**Work instructions**
In the records that follow, the lines from the one containing "obtain ⟨hs', he', hf'⟩ := hw" to the one containing "the bytes dropped", inclusive, are to be given again exactly.
** Opening Entries provided block **
/-- The fields that a word needs to denote a value (R92). -/
def Denotes (w : Word) : FloatValue → Prop
  | .zero negative => signBit w = negative ∧ exponentField w = 0#8 ∧ fractionField w = 0#23
  | .finite v => 0 < wordMagnitude w ∧ v = signFactor (signBit w) * wordMagnitude w * (2 : Rat) ^ (-149 : Int)
  | .infinity negative => signBit w = negative ∧ exponentField w = 255#8 ∧ fractionField w = 0#23
  | .nan negative fraction => signBit w = negative ∧ exponentField w = 255#8 ∧ fractionField w = fraction

theorem denotes_floatValue (w : Word) : Denotes w (floatValue w) := by
  have hc := condition_fclass w
  cases h : fclass w <;> rw [h] at hc
  case zero | infinity =>
    obtain ⟨he, hf⟩ := hc
    simp [floatValue, h, Denotes, he, hf]
  case qnan | snan =>
    obtain ⟨he, -⟩ := hc
    simp [floatValue, h, Denotes, he]
  case subnormal =>
    obtain ⟨he, hf⟩ := hc
    have mag : wordMagnitude w = (fractionField w).toNat := by simp [wordMagnitude, magnitude, he]
    rw [floatValue_of_subnormal h, Denotes, mag]
    exact ⟨Nat.pos_of_ne_zero fun h0 => hf (BitVec.eq_of_toNat_eq h0), rfl⟩
  case normal =>
    obtain ⟨he, -⟩ := hc
    obtain ⟨e, he⟩ := Nat.exists_eq_add_of_le (show 1 ≤ (exponentField w).toNat by bv_omega)
    have mag : wordMagnitude w = (2 ^ 23 + (fractionField w).toNat) * 2 ^ e := by simp [wordMagnitude, magnitude, he]
    have scale : (2 : Rat) ^ ((exponentField w).toNat - 150 : Int) = 2 ^ e * 2 ^ (-149 : Int) := by
      rw [← zpow_natCast, ← zpow_add₀ two_ne_zero, he]
      congr 1
      push_cast
      ring
    rw [floatValue_of_normal h, Denotes, mag, scale]
    refine ⟨by positivity, ?_⟩
    push_cast
    ring

/-- A sign and a positive magnitude are determined by their product. -/
theorem signFactor_mul_inj {a b : Bool} {m n : Nat} (hm : 0 < m) (hn : 0 < n)
    (h : signFactor a * m = signFactor b * n) : a = b ∧ m = n := by
  have opposite : (m : Rat) ≠ -n := by
    have : (0 : Rat) < m + n := by positivity
    exact fun e => by linarith
  match a, b, h with
  | false, false, h | true, true, h => exact ⟨rfl, by simpa [signFactor] using h⟩
  | false, true, h => exact absurd (by simpa [signFactor] using h) opposite
  | true, false, h => exact absurd (by simpa [signFactor, neg_eq_iff_eq_neg] using h) opposite

/-- The case split of O54: the value tells the fields, or a finite word's sign and magnitude, which tell its fields. -/
theorem eq_of_denotes {v w : Word} {x : FloatValue} (hv : Denotes v x) (hw : Denotes w x) : v = w := by
  cases x with
  | zero | infinity | nan =>
    obtain ⟨hs, he, hf⟩ := hv
    obtain ⟨hs', he', hf'⟩ := hw
    exact eq_of_fields_eq (hs.trans hs'.symm) (he.trans he'.symm) (hf.trans hf'.symm)
  | finite q =>
    obtain ⟨hm, hq⟩ := hv
    obtain ⟨hm', hq'⟩ := hw
    obtain ⟨hs, hmag⟩ := signFactor_mul_inj hm hm' (mul_right_cancel₀ (by positivity) (hq.symm.trans hq'))
    obtain ⟨he, hf⟩ := magnitude_inj (fractionField v).isLt (fractionField w).isLt hmag
    exact eq_of_fields_eq hs (BitVec.eq_of_toNat_eq he) (BitVec.eq_of_toNat_eq hf)

/-- Settles O54: both words denote the one value. -/
theorem distinctWordsDenoteDistinctValues : Obligations.DistinctWordsDenoteDistinctValues :=
  fun v w h => eq_of_denotes (denotes_floatValue v) (h ▸ denotes_floatValue w)

end Sys2Proof.Machine
end

section
/-! PROOFS. The end of a packet by an error. -/

namespace Sys2Proof.Machine

/-- Settles O22: `conclude_of_err` closes the packet by the error alone, and it does not ask whether the answer is
complete (D7). -/
theorem errorEndsThePacketAtOnce : Obligations.ErrorEndsThePacketAtOnce :=
  fun _ _ _ _ he => conclude_of_err he

end Sys2Proof.Machine
end

section
/-! PROOFS. A reset, and the input records that write no register: the end of the input, the gaps, and the bytes dropped
while Idle. -/

namespace Sys2Proof.Machine

/-! ## Reset -/

/-- Settles O2: whatever else the ports show, rst = 1 is read as RESET, which is `resetRegisters`. -/
theorem resetRowRestoresEveryRegister : Obligations.ResetRowRestoresEveryRegister := by
  refine ⟨fun s => rfl, fun s r rest h hrst => ?_⟩
  have hports : s.ports.rst = true := by rw [State.ports_of_cons h, hrst]
  rw [step_of_rst hports, State.takeInput_of_cons h]
  rfl
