/-- What the decoder reads from a table word of format `f`. -/
def decodeFormatWord (f : Format) (w : Nat) : Option Instr :=
  match decodeBits (placedContext f) (tableBits f w) with
  | .got d _ => some d.instr
  | .stop _ _ => none

/-- The element the decoder reads from a table word of `nbits` bits. -/
def decodeTableWord (nbits w : Nat) : Option Instr :=
  match tableFormat nbits w with
  | some f => decodeFormatWord f w
  | none => none

end Sys2Proof
end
** Closing Entries provided block **
**Result for this task**
    obtain ⟨hs', he', hf'⟩ := hw
    exact eq_of_fields_eq (hs.trans hs'.symm) (he.trans he'.symm) (hf.trans hf'.symm)
  | finite q =>
    obtain ⟨hm, hq⟩ := hv
    obtain ⟨hm', hq'⟩ := hw
    obtain ⟨hs, hmag⟩ := signFactor_mul_inj hm hm' (mul_right_cancel₀ (by positivity) (hq.symm.trans hq'))
    obtain ⟨he, hf⟩ := magnitude_inj (fractionField v).isLt (fractionField w).isLt hmag
    exact eq_of_fields_eq hs (BitVec.eq_of_toNat_eq he) (BitVec.eq_of_toNat_eq hf)

/-- Settles O54: both words denote the one value. -/
theorem distinctWordsDenoteDistinctValues : Obligations.DistinctWordsDenoteDistinctValues :=
  fun v w h => eq_of_denotes (denotes_floatValue v) (h ▸ denotes_floatValue w)

end Sys2Proof.Machine
end

section
/-! PROOFS. The end of a packet by an error. -/

namespace Sys2Proof.Machine

/-- Settles O22: `conclude_of_err` closes the packet by the error alone, and it does not ask whether the answer is
complete (D7). -/
theorem errorEndsThePacketAtOnce : Obligations.ErrorEndsThePacketAtOnce :=
  fun _ _ _ _ he => conclude_of_err he

end Sys2Proof.Machine
end

section
/-! PROOFS. A reset, and the input records that write no register: the end of the input, the gaps, and the bytes dropped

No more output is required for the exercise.